Fire in the Eastern United States

In the eastern U.S., the role of fire in shaping the vegetation communities is not as clear as in the western U.S., but anthropogenic use of fire is well documented (Wagner 2003). Fire is becoming recognized as a natural and important factor in maintaining oak woodlands (Abrams 1985, 1992, 2000). Some interpretations of dendroecological fire reconstructions, however, argue that Native American and Euro-American burning is responsible for many of the past fires in the Eastern U.S. (Buell et al. 1954; Day 1953; Jenkins et al. 1997; Sutherland 1997). Buell et al. (1954) examined an oak cross-section and ascribed six fires from 1627 to 1711 as being caused by Native American burning. Buell et al. cite Day (1953) as support that fires before Euro-American contact were ignited by Native Americans. Day (1953) discusses Native American modification of the local landscape as reported by early explorers’ writings about Native American behavior as well as observations of their villages. The fire history from Buell et al. (1954) is one of the longer fire records in the eastern United States but it is limited by coming from one individual tree that was not crossdated. Only a few fire histories have been developed in the eastern U.S. and most of those do not extend beyond the 19^th century. More regional dendroecological work with a longer time perspective on specific sites of known habitation could provide the means to test hypotheses of Native American burning and help to differentiate between a natural fire regime and one that has been modified by human interactions.

Tree Establishment and Death Dates

Landscape modification by humans is one focus of anthropogenic ecology. Examples of extensive landscape modification for the purpose of prehistoric agriculture can be identified in the American Southwest. Some of these examples include the extensive irrigation systems of the Hohokam (Woodbury 1961), trincheras, or checkdam fields to catch soil and water resulting in a terraced landscape, or rock mulching to retain soil moisture (Adams 2004; Fish 2000; Minnis 2000). Landscape modification due to agricultural practices is also apparent in the Eastern Woodlands as ridged and hilled fields, mounds, and areas of cleared vegetation (Wagner 2003). Not all landscape modifications are as extreme as the above examples; neither are all associated with agriculture. A non-agricultural example of extensive landscape modification is the deforestation associated with the Mississippian period town of Cahokia. Here, wood was harvested not only for fuel, but for construction of houses, public buildings, woodhenges, and palisades. Approximately 15,000-20,000 logs would have been required for each palisade, and an estimated 800,000 posts for all the houses in the town (Lopinot and Woods 1993). Large and small landscape changes can be recorded by trees that lived during or were established after these landscape-altering practices, and composition of the forest can give further insight into broad scale vegetation changes.

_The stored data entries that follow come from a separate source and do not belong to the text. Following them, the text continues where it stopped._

-- ==== Sys2Proof/Machine/Upstream.lean ====
section
/-!
DEFINITION. Upstream grants and burst building (chapter 05): the bandwidth map, frame selection, envelopes,
the content of a burst, TX_EN and the burst guard.
-/

namespace Sys2Proof.Machine

open Sys2Proof

/-! ### Units (R178) -/

/-- Bytes in a unit u, the upstream frame in units of u, and the largest LEAD_US, by mode (R178, R200). -/
def unitBytes (mode : Nat) : Nat :=
  if mode = DsMode.g9807 then 4 else if mode = DsMode.ext100 then 8 else 16
def frameUnits (mode : Nat) : Nat :=
  if mode = DsMode.g9807 then 38880 else if mode = DsMode.g9804_50_25 then 24300
  else if mode = DsMode.g9804_50_50 then 48600 else 194400
def leadMax (mode : Nat) : Nat :=
  if mode = DsMode.g9807 then 203 else if mode = DsMode.g9804_50_25 then 81
  else if mode = DsMode.g9804_50_50 then 40 else 20

/-- Bytes of a burst header, report or trailer (R187). -/
def itemBytes (mode : Nat) : Nat := if mode = DsMode.ext100 then 8 else 4

/-- One ns in units of 2^-10 ps. -/
def nsQ : Nat := 1024000

def Cx.bitQ (cx : Cx) : Nat := cx.fld Reg.CH_US_BIT F.CH_US_BIT_BIT_TIME

/-- A signed register in units of 125 ps, in units of 2^-10 ps. -/
def Cx.fixedQ (cx : Cx) (off : Nat) : Int := signed 32 (cx.get off).toNat * 128000

/-- The channel's time now, in units of 2^-10 ps. -/
def Cx.nowQ (cx : Cx) : Int := (cx.time8.toNat * 128000 : Nat)

/-- FEC applies to a profile (R185, R215). -/
def Cx.fecOn (cx : Cx) (profile : Nat) : Bool :=
  let k := cx.fld Reg.CH_US_FEC F.CH_US_FEC_K
  cx.flg (Reg.CH_US_PROFILE profile) F.CH_US_PROFILE_FEC_ON && k != 0 && decide (k ≤ cx.fld Reg.CH_US_FEC F.CH_US_FEC_N)

/-- Content bytes of a grant of `g` bytes (R185). -/
def Cx.grantCap (cx : Cx) (profile g : Nat) : Nat :=
  let k := cx.fld Reg.CH_US_FEC F.CH_US_FEC_K
  let n := cx.fld Reg.CH_US_FEC F.CH_US_FEC_N
  if cx.fecOn profile then g / n * k + (g % n - (n - k)) else g

/-- Offset at the medium of content byte `b` (R215). -/
def Cx.medByte (cx : Cx) (profile b : Nat) : Nat :=
  let k := cx.fld Reg.CH_US_FEC F.CH_US_FEC_K
  if cx.fecOn profile then b / k * cx.fld Reg.CH_US_FEC F.CH_US_FEC_N + b % k else b

/-- Medium time of content byte `b` of a burst. -/
def Cx.medTime (cx : Cx) (bu : Burst) (b : Nat) : Int :=
  bu.sMed + (cx.medByte bu.profile b * 8 * cx.bitQ : Nat)

/-! ### The bandwidth map (R179 to R188) -/

/-- The fields of an allocation structure. -/
structure Alloc where
  id      : Nat
  report  : Bool
  msg     : Bool
  fwi     : Bool
  profile : Nat
  start   : Nat
  size    : Nat
  deriving DecidableEq, Repr

def alloc8 (w : Nat) : Alloc :=
  ⟨nbits w 63 50, nbit w 49, nbit w 48, nbit w 15, nbits w 14 13, nbits w 47 32, nbits w 31 16⟩

def alloc16 (v : Nat) : Alloc :=
  let w := v / 2 ^ 64
  ⟨nbits w 63 50, nbit w 49, nbit w 48, nbit w 47, nbits w 46 44, nbits w 39 20, nbits w 19 0⟩

/-- Check 1 of R181. -/
def Cx.readAlloc (cx : Cx) (mode : Nat) (e : MapEntry) : Cx × Option Alloc :=
  if mode = DsMode.ext100 then
    if crc16 ((beBytes 16 e.raw.toNat).take 14) = e.raw.toNat % 65536 then (cx, some (alloc16 e.raw.toNat))
    else (cx.inc Cnt.CH_CNT_US_MAP_ERR, none)
  else
    let w := BitVec.ofNat 64 e.raw.toNat
    let a := alloc8 (if mode = DsMode.g9807 then w.toNat else (Config.alloc9804 w).toNat)
    match e.hec with
    | .ok => (cx, some a)
    | .corrected => (cx.inc Cnt.CH_CNT_US_MAP_HEC_CORR, some a)
    | .uncorr => (cx.inc Cnt.CH_CNT_US_MAP_ERR, none)

/-- The valid allocation slot that holds an allocation ID. -/
def Cx.slotOfAlloc (cx : Cx) (id : Nat) : Option Nat :=
  (List.range 256).find? fun n =>
    cx.flg (Reg.CH_US_SLOT n) F.CH_US_SLOT_VALID && cx.fld (Reg.CH_US_SLOT n) F.CH_US_SLOT_ALLOC_ID == id

/-- DEDUCED, log entry 42. -/
def Cx.snArmed (cx : Cx) : Bool := cx.flg Reg.CH_ACT_STATUS F.CH_ACT_STATUS_SN_ARMED

/-- A serial-number allocation ID of the mode (R149, R176). (DEDUCED, log entry 42) -/
def snAlloc (mode id : Nat) : Bool := if mode = DsMode.ext100 then id == 0x3FFF else Config.snAlloc mode id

Although dendrochronological stand-age structure analysis of forests has not been an area of collaboration between archaeologists and dendrochronologists, this technique can potentially be used to examine how Native American groups may have affected local vegetation patterns. Dendrochronological stand-age structure may be particularly well suited to addressing historic anthropogenic landscape changes. Stand-age structures quantify the current forest composition and recent changes in forest composition through determining the dates of tree establishment and dates of tree mortality (Abrams et al. 1995). All living and dead trees within a plot must be sampled and age dated to provide a complete picture of the establishment and mortality of all tree species. This technique then yields a history of forest dynamics for the lifetime of the trees. In conjunction with a complete inventory of the tree species living on the site, we can extrapolate early site conditions and determine what tree species were encouraged to grow on the site. Stand-age structure analysis has been used to document forest succession on old agricultural fields after they have been abandoned (Golley et al. 1994) and can be used to study successional processes in recovering forests. Forest composition that has been modified by Native American use in the past is likely to propagate that modification through time because early management controls the boundary (or starting) conditions of that forest.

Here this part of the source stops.